■ WHAT IS REQUIRED
Beginning with the first line of the data below, extract each line up to and including the one containing "frequency (R404). -/". Copy them exactly and add nothing.

■ LISTED ENTRIES
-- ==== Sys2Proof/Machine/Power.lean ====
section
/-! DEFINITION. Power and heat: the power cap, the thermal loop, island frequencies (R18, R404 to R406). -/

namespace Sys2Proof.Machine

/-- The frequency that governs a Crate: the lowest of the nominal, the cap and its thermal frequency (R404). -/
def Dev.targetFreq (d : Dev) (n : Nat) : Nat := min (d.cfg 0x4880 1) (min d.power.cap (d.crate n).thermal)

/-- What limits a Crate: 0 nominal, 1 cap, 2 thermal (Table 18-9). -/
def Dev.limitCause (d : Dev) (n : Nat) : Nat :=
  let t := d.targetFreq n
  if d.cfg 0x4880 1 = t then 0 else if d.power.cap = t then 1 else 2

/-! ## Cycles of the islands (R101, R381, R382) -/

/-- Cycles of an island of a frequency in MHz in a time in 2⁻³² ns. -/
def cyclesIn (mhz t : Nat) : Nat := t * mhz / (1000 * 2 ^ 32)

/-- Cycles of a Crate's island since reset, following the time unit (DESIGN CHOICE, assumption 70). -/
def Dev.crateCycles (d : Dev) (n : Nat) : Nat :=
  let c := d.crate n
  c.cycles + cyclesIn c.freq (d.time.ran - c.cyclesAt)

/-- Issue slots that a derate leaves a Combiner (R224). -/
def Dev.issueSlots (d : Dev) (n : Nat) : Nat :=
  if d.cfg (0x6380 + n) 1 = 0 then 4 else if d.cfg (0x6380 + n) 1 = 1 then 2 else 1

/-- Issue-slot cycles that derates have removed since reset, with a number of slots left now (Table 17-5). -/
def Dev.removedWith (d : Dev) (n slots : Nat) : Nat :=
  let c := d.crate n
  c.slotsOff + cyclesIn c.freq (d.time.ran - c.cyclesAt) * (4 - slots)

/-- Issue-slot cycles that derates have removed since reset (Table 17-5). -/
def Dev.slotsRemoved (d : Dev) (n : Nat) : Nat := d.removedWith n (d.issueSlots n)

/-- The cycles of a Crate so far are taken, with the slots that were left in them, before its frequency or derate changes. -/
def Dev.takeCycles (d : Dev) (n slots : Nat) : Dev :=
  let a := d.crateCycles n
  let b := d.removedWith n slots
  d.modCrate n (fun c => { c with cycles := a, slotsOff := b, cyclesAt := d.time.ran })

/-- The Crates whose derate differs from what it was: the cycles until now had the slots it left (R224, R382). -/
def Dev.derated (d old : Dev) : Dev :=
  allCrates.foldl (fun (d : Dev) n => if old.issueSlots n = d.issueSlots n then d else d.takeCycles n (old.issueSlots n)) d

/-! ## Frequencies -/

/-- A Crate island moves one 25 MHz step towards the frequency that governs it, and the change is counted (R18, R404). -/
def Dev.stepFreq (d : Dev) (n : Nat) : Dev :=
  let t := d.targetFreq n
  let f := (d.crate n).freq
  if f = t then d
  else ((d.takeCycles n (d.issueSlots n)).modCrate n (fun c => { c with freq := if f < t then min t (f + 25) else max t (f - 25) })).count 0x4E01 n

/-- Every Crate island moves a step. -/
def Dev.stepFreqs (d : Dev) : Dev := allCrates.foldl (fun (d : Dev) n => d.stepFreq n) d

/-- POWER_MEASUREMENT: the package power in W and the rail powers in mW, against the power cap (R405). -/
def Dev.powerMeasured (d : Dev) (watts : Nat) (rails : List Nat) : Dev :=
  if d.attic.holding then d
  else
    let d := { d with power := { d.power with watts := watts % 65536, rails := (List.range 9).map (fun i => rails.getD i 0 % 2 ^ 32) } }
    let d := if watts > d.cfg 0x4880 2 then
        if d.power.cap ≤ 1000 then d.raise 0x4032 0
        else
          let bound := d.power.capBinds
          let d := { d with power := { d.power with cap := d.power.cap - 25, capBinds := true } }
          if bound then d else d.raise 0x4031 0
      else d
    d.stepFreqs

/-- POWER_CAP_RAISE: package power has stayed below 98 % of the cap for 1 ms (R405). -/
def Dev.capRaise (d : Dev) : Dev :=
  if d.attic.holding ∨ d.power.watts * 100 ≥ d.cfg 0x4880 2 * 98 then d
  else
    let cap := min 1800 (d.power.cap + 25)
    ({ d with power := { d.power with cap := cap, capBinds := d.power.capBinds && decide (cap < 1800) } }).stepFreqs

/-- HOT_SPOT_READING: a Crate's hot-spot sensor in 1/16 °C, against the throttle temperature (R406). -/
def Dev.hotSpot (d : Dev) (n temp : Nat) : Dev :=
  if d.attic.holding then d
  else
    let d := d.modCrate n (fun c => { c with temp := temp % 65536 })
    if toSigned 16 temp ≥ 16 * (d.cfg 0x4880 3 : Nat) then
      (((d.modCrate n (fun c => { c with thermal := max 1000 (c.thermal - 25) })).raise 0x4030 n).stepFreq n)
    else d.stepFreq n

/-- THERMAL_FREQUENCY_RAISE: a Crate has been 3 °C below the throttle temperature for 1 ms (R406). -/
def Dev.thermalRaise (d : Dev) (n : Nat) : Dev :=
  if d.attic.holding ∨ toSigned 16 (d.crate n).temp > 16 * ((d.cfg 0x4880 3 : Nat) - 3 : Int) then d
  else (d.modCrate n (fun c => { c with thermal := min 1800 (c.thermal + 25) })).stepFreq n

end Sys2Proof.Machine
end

■ SOLUTION FOR THIS TASK
-- ==== Sys2Proof/Machine/Power.lean ====
section
/-! DEFINITION. Power and heat: the power cap, the thermal loop, island frequencies (R18, R404 to R406). -/

namespace Sys2Proof.Machine

/-- The frequency that governs a Crate: the lowest of the nominal, the cap and its thermal frequency (R404). -/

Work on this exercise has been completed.